Монашки сбились с ног за гостиными хлопотами, а гости выжили целых четверо суток.

— Прижились как! Мотри-ка, не выедут! — шумела Васса в кухне, швыряясь по лавкам горшками. — Анку вот прищучить бы сюды, к горшкам-то. Халда стеганая!

— Ты это кого там поплела? — испугавшись, пригрозила ей Феоньюшка: — Непутевая, неладная! Пошто так? Понесла и понесла на девку… не дает проходу!..

— Понесла! А не халда, скажешь? Ну, не халда? За парнями бегать — где, в каком писании указано?

Параскева, выбивая длинными руками на столе пузырявое кислое тесто, затянула бесстрастно:

— Парню не совсем здесь ловко… Ишь, сначала-то ходил себе и без греха, а теперь приобык — как дома. Все разговоры с ней разводит. Не закроешь глаза-то, всем тут видно…

— Хлещет, как дурная, — перебила ее Васса, — то туды, то сюды. Объявилась, мотри-ка, картошку полоть, а сама там с Василием!.. Гляжу это — они под пряслом богородску травку щиплют… наклонились… Да ведь будто бы ничего не знает — не скраснеет што ись!.. Вот до игуменьи бы! Она загнет ей, что и сосчитать ума не хватит!..

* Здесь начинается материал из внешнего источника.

-- ==== Sys2Proof/Machine/Ctx.lean ====
section
/-! DEFINITION. Command contexts (R296, R303): the fields of an entry, and the end of a command's work. -/
namespace Sys2Proof.Machine

def State.onCmd (s : State) (f : Cmd → Cmd) : State := { s with cmd := f s.cmd }
def State.ctx? (s : State) (k : Nat) : Option Ctx := kget s.cmd.ctxs k
def State.putCtx (s : State) (k : Nat) (c : Ctx) : State := s.onCmd (fun m => { m with ctxs := kset m.ctxs k c })
def State.queue (s : State) (q : Nat) : Queue := vget s.cmd.queues q {}
def State.putQueue (s : State) (q : Nat) (x : Queue) : State := s.onCmd (fun m => { m with queues := vset m.queues q x })

/-! ## Fields of an entry (R303) -/

def Ctx.opc (c : Ctx) : Nat := fieldLE c.entry 0 1
def Ctx.ordered (c : Ctx) : Bool := bitAt (fieldLE c.entry 1 1) 0
def Ctx.shard (c : Ctx) : Nat := fieldLE c.entry 4 4
def Ctx.step (c : Ctx) : W64 := BitVec.ofNat 64 (fieldLE c.entry 8 8)
def Ctx.gen (c : Ctx) : BitVec 8 := BitVec.ofNat 8 (fieldLE c.entry 16 1)
def Ctx.tier (c : Ctx) : Nat := bits (fieldLE c.entry 17 1) 0 3
def Ctx.signal (c : Ctx) : Nat := fieldLE c.entry 18 2
def Ctx.target (c : Ctx) : Nat := fieldLE c.entry 20 4
def Ctx.addr (c : Ctx) : Nat := fieldLE c.entry 24 8
def Ctx.off (c : Ctx) : Nat := fieldLE c.entry 32 8
def Ctx.len (c : Ctx) : Nat := fieldLE c.entry 40 8
/-- Byte of the command-specific parameters, by its place in the entry. -/
def Ctx.csp (c : Ctx) (i : Nat) : Nat := fieldLE c.entry i 1

/-- The command's work has ended: it waits for its completion entry (R298). -/
def State.ctxEnd (s : State) (k : Nat) (st : Status) (r0 r1 : Nat) : State :=
  match s.ctx? k with
  | some c =>
    if c.finished then s
    else
      let s := if st = St.success then s else s.logAbort Unit'.cmd c.q (fieldLE c.entry 2 2) c.shard st
      s.putCtx k { c with finished := true, status := st, r0 := BitVec.ofNat 32 r0, r1 := BitVec.ofNat 32 r1 }
  | none => s

/-- Contexts that run a command a test accepts, in the order of their starts. -/
def State.ctxsWith (s : State) (t : Ctx → Bool) : List Nat := (s.cmd.ctxs.filter (fun x => t x.2)).map (fun x => x.1)

/-- A CUT PEAT_NEXT ends with the drain of its cut, or at its Peat barrier (R317). -/
def State.peatNextEnd (s : State) (seq : W32) (st : Status) : State :=
  match s.cut.peatNext with
  | some (_, k, some q) => if q == seq then ({ s with cut := { s.cut with peatNext := none } }).ctxEnd k st 0 0 else s
  | _ => s

end Sys2Proof.Machine
end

Васса, и от злости, и от кухонного жару пылая веснушчатым, изрытым лицом, металась по кухне дикой, затравленной кошкой.

Феония, словно в чем-то виноватая, сторонилась перед ней, когда та, запустивши одну руку под косынку, другой шарила на верхних полках.

— Поскребок опеть ухерили!.. Ни работы, ничего ей… сидит над пялами купчихой… Язви их-то в поскребок!

Васса не успела подхватить — и квашеное толстое весло нырнуло с полки прямо на покатанные булки.

— Н-но! — Параскева расклонилась, шевельнула тонкими губами, по глазам пробежали острые сухие огоньки, хотела что-то крикнуть, но сдержалась, не крикнула — прижала к груди угловатый кулак и ловко бросила его в Вассин затылок. Голова, как деревянная, глухо екнула под острым казанком. Девка быстро повернулась, обхвативши голову руками, и с нескрываемой звериной злобой посмотрела на старуху. Вот-вот бросится… Но Параскева оперлась кулаками в стол, выпятила маленькое жилистое личико и ждет, не отводя загоревшихся глаз. Васса скрипнула зубами, да лицо само собой передернулось, сморщилось, и девка завыла, густо хлюпая носом. Опять вернулась к тазу на широкой лачке, поскребок уже забыла. Оскребая ногтями горшок с пригорелой крупой, она часто опускала мокрую красную руку к подолу — поднимала его к носу и с треском сморкалась… Параскева молча шлепала по булкам, а Феоньюшка нашла заделье — незаметно убралась в кладовку.

Разговор пошел по кельям нехороший, все про Аннушку да про Василия. По углам все шепчутся, плетут невесть бог что такое беззубыми ртами. В глаза не говорят, а сердце чует заугольный разговор. Смотрят тоже неспроста. На что Феония, и та сторонится.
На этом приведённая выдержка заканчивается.